Algonquin Highlands Deputy Mayor and County Warden Liz Danielsen suggested a fuller conversation on the topic at council’s May 26 meeting.
“I think it’s something we can talk about then, and trust me, I would really like us to have something that’s across the board across the county,” Danielsen said. “It just makes sense that we’re doing the same thing in that regard.”

Roberts suggested that, as was the case with the creation of the county’s shoreline protection bylaw, the lower-tier councils should be asked for resolutions of support, delegating authority on the matter to the upper tier of the county.

“I think this is an issue that’s best approached at the county level,” said Algonquin Highlands Mayor Carol Moffatt. Algonquin Highlands council began discussing potential regulations last summer, and as  Moffatt noted, a draft survey ready to be sent out to the public was set to come before council during a May 20 meeting. Moffatt suggested that if the county council was going to take on the topic, that the township could defer issuing the survey. She added substantial work on the subject has been done by Lake of Bays township, which borders Algonquin Highlands and is part of the District of Muskoka.
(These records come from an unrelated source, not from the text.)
/-- HARVEST (R156): accepted from every tenant with PROG_EN, else from the system tenant alone. A refused request leaves rd as it is. -/
def execHarvest (c : Nat) (f : FmtT) (s : State) : Res :=
  let ctl := f.ctl.toNat
  s.issueT c 0x2A f (ctl % 32 != 0 || ctl / 32 % 4 == 3) (fun s1 =>
    let x := s1.ctx c
    let t := s1.tenantOf c
    if !s1.flag HV_CFG_PROG_EN 0 && t != s1.sysTenant then s1.status c f false
    else
      let r := if 128 ≤ ctl then s1.timedReq (s1.cmpSigned (ctl / 32 % 4) t) (x.gr f.ra).toNat (x.gr f.rb).toNat else s1.immediateReq
      match s1.requestHarvest r with
      | (s2, some n) => s2.result c f (BitVec.ofNat 64 n) true
      | (s2, none) => s2.status c f false)

/-! ### Harvests (R181 to R185) -/

/-- A calendar entry's tick has come. -/
def State.harvestDue (s : State) (r : HvReq) : Bool :=
  if r.timed && !r.late then s.holdsNow 0 r.signed r.lo r.hi r.epoch else decide (r.tick ≤ s.rawNow)

/-- The harvest tick: the strobe goes out, and the block and chip counters are latched. -/
def State.startHarvest (s : State) (r : HvReq) : State :=
  let tick := if r.timed then s.rawNow else r.tick
  let h : HvRun := { num := r.num, tick := tick, short := shortOf (s.fabAt tick 0), epoch := s.epochAt tick, late := r.late, rake := r.rake }
  let s1 := s.setCal (s.taps.cal.filter (fun x => x.num != r.num))
  ({ s1 with taps := { s1.taps with run := some (s1.copyBuild 32768 4096 h) } }).emit (.harvestStrobe r.num)

def execHarvestTick (number : Nat) (s : State) : Res :=
  match s.taps.cal.find? (fun r => r.num == number) with
  | some r => s.event (s.taps.run.isNone && s.harvestDue r) (s.startHarvest r)
  | none => .next s

/-- The latch cycle of tile `k`: accumulators copied and zeroed, H inverted, a marker pushed. -/
def State.latchTile (s : State) (k : Nat) (r : HvRun) : State :=
  let x := s.tapTile k
  let vals := (List.range 1024).map (fun j => (1024 * k + j, s.acc (1024 * k + j)))
  let s1 := s.setTapTile k { x.push (.marker x.tag) with latched := vals, tag := !x.tag }
  { s1 with taps := { s1.taps with
      acc := s1.taps.acc.filter (fun e => !(e.1 / 1024 == k)), run := some { r with latched := r.latched ++ [k] } } }

def execHarvestLatch (tile : Nat) (s : State) : Res :=
  match s.taps.run with
  | some r => s.event (decide (tile < 32) && !r.latched.contains tile) (s.latchTile tile r)
  | none => .next s

/-- The data of counters `[i, i + n)` of the shadow. -/
def State.shadowBytes (s : State) (i n : Nat) : List Byte :=
  (List.range n).flatMap (fun j => leBytes 8 (s.getReg .HV_SHADOW (i + j)).toNat)

/-- Bit `j` is the shadow OVF of counter `i + j`. -/
def State.shadowOvf (s : State) (i n : Nat) : Nat :=
  ((List.range n).map (fun j => if s.arrBit .HV_OVF (i + j) then 2 ^ j else 0)).sum

/-- A HARVEST_BLOCK record formed (R185). -/
def State.harvestBlock (s : State) (r : HvRun) (tenant format count number first w : Nat) (data : List Byte) : State :=
  let p := leBytes 1 format ++ leBytes 1 count ++ leBytes 1 r.late.toNat ++ leBytes 1 0 ++ leBytes 4 number ++ leBytes 4 first ++
    leBytes 4 w ++ data
  s.form { typ := 0x71, slots := 8, cls := 3, tenant := tenant, source := 0x8307, seq := 0, stamp := r.short, payload := p, epoch := r.epoch }

/-- Counters `[i, i + n)` dumped for a tenant. -/
def State.dumpCounters (s : State) (r : HvRun) (tenant i n : Nat) : State :=
  s.harvestBlock r tenant 0 n r.num i (s.shadowOvf i n) (s.shadowBytes i n)

/-- The records of the first `n` antennas. -/
def State.dumpAntennas (s : State) (r : HvRun) : Nat → State
  | 0 => s
  | n + 1 =>
    let s1 := s.dumpAntennas r n
    let t := s1.antTenant n
    ((s1.dumpCounters r t (64 * n) 28).dumpCounters r t (64 * n + 28) 28).dumpCounters r t (64 * n + 56) 8

/-- The first `n` of the 147 records of block and chip counters. -/
def State.dumpOthers (s : State) (r : HvRun) : Nat → State
  | 0 => s
  | n + 1 => (s.dumpOthers r n).dumpCounters r s.sysTenant (32768 + 28 * n) (min 28 (4096 - 28 * n))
“There’s some extremely good and comprehensive work done over the last couple of years by Lake of Bays,” Moffatt said. “They have a very comprehensive report done on it, including a survey, and those outcomes.”

Dysart et al Deputy Mayor Pat Kennedy suggested that Algonquin Highlands might still proceed with its survey, adding it could provide the most-up-to-date information and also form the framework for a larger survey.

“In Minden Hills, we’ve had a number of conversations about this, and in principle, do I agree to take a collaborative, county-wide approach with this? I really, really do,” said Minden Hills Mayor Brent Devolin. Devolin said he had some concerns regarding zoning bylaws and official plans and what overlap and implications there might be for short-term rental regulations, including potentially the creation of a new property classification.

“I would like to discuss that further,” Devolin said, adding that could include input from planning firm D.M. Wills Associates Limited, recently hired by the county to conduct its planning business after the departure of the county’s planning director.
“Having said that, have one uniform set of standards across the county? Hallelujah,” Devolin said. “We should do it on a lot more fronts, not just this.”

“I’m hearing complete concurrence that we should be doing this,” said Danielsen.

The matter will be taken to the lower-tier councils for their support.